For the records below, print the lines from the line with "unfold execVfDisable" through the line with "unfold execFlrPf0" exactly as written; include both end lines and exclude the rest.

MATERIAL TO PROCESS:
■ ■ ■ ■

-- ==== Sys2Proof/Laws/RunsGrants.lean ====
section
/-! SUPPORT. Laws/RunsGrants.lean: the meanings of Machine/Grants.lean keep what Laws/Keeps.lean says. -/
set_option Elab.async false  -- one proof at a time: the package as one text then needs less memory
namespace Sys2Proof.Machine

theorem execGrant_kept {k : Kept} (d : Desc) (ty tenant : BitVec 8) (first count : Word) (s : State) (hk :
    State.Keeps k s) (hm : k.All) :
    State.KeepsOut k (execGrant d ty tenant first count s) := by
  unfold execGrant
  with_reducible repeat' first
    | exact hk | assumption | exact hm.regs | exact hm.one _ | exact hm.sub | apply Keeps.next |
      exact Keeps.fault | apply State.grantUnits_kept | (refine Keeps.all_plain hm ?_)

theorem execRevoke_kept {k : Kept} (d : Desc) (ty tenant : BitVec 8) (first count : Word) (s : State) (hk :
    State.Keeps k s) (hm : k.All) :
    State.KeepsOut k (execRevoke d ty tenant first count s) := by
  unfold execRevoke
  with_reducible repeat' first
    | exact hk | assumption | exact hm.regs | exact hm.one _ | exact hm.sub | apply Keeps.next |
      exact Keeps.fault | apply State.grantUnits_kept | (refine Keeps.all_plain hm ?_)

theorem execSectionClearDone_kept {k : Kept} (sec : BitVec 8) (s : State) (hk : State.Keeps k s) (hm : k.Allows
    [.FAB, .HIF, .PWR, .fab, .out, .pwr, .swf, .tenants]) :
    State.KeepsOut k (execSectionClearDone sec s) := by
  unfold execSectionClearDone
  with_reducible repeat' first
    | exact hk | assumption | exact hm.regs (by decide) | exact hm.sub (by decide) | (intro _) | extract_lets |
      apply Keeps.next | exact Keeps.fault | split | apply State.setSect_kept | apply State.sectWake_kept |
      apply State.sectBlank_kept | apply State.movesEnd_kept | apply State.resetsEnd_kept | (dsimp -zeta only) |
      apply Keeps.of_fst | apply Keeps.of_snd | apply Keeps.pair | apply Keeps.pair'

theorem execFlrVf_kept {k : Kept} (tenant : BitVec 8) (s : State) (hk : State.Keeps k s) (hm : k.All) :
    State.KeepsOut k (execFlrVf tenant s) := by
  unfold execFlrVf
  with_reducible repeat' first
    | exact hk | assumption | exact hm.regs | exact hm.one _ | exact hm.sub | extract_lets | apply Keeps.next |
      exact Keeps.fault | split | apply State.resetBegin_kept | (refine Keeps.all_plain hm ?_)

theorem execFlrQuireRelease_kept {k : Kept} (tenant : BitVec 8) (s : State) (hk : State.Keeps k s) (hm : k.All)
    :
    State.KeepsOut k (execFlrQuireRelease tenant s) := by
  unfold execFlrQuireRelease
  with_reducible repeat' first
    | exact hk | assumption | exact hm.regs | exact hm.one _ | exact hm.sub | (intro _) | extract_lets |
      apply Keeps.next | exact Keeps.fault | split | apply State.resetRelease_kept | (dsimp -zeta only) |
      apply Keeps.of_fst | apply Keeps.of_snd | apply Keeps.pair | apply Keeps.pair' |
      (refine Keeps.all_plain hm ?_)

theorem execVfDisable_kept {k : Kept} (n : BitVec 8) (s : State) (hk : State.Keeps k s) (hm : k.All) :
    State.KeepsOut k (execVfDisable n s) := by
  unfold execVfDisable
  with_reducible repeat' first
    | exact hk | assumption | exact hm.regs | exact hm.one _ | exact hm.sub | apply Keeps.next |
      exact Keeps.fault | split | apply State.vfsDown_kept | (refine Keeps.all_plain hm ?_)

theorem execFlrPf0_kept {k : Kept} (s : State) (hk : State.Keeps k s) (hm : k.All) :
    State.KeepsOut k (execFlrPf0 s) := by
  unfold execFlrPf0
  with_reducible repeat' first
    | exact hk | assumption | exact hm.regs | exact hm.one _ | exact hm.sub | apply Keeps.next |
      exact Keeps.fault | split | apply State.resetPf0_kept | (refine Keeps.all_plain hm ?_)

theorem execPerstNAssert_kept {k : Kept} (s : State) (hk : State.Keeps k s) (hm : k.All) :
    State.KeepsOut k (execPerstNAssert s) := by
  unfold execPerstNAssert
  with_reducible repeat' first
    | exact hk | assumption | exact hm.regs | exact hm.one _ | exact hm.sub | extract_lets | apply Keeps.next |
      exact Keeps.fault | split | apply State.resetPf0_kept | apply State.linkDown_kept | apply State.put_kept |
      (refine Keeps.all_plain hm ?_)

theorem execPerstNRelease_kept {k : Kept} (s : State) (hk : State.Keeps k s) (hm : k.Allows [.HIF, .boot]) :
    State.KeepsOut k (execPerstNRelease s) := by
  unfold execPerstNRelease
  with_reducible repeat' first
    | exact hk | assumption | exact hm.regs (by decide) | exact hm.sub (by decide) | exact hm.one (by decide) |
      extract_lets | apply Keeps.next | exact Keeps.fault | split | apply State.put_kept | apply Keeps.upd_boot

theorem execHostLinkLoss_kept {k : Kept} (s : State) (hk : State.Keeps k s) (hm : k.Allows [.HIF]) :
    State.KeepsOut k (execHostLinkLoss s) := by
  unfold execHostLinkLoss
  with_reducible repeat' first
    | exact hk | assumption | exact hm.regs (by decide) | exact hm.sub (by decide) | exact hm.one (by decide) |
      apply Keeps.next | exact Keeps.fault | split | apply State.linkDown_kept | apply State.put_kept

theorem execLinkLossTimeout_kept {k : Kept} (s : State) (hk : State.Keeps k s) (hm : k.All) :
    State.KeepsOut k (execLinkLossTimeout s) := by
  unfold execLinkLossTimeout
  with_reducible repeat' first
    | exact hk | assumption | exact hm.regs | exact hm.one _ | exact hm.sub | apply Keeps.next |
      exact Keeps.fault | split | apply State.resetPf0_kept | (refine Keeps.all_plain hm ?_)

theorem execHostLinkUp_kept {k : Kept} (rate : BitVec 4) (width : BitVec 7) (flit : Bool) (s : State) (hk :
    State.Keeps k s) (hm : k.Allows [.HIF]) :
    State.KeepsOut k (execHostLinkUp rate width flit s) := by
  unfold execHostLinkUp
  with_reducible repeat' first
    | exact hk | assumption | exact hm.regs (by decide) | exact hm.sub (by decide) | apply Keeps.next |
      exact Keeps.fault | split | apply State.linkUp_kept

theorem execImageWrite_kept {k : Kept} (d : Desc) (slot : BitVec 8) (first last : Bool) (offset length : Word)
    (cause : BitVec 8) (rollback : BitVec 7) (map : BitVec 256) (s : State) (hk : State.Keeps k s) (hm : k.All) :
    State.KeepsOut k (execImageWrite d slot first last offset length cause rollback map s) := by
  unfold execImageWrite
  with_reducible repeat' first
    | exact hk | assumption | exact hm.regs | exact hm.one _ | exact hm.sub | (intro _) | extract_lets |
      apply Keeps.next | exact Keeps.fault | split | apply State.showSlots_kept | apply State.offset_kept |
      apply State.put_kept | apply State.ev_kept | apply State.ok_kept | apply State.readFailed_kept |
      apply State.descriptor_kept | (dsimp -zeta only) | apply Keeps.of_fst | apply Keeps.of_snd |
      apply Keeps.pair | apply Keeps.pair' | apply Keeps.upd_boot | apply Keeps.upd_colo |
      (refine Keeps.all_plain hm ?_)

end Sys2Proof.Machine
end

■ ■ ■ ■

OUTPUT:
  unfold execVfDisable
  with_reducible repeat' first
    | exact hk | assumption | exact hm.regs | exact hm.one _ | exact hm.sub | apply Keeps.next |
      exact Keeps.fault | split | apply State.vfsDown_kept | (refine Keeps.all_plain hm ?_)

theorem execFlrPf0_kept {k : Kept} (s : State) (hk : State.Keeps k s) (hm : k.All) :
    State.KeepsOut k (execFlrPf0 s) := by
  unfold execFlrPf0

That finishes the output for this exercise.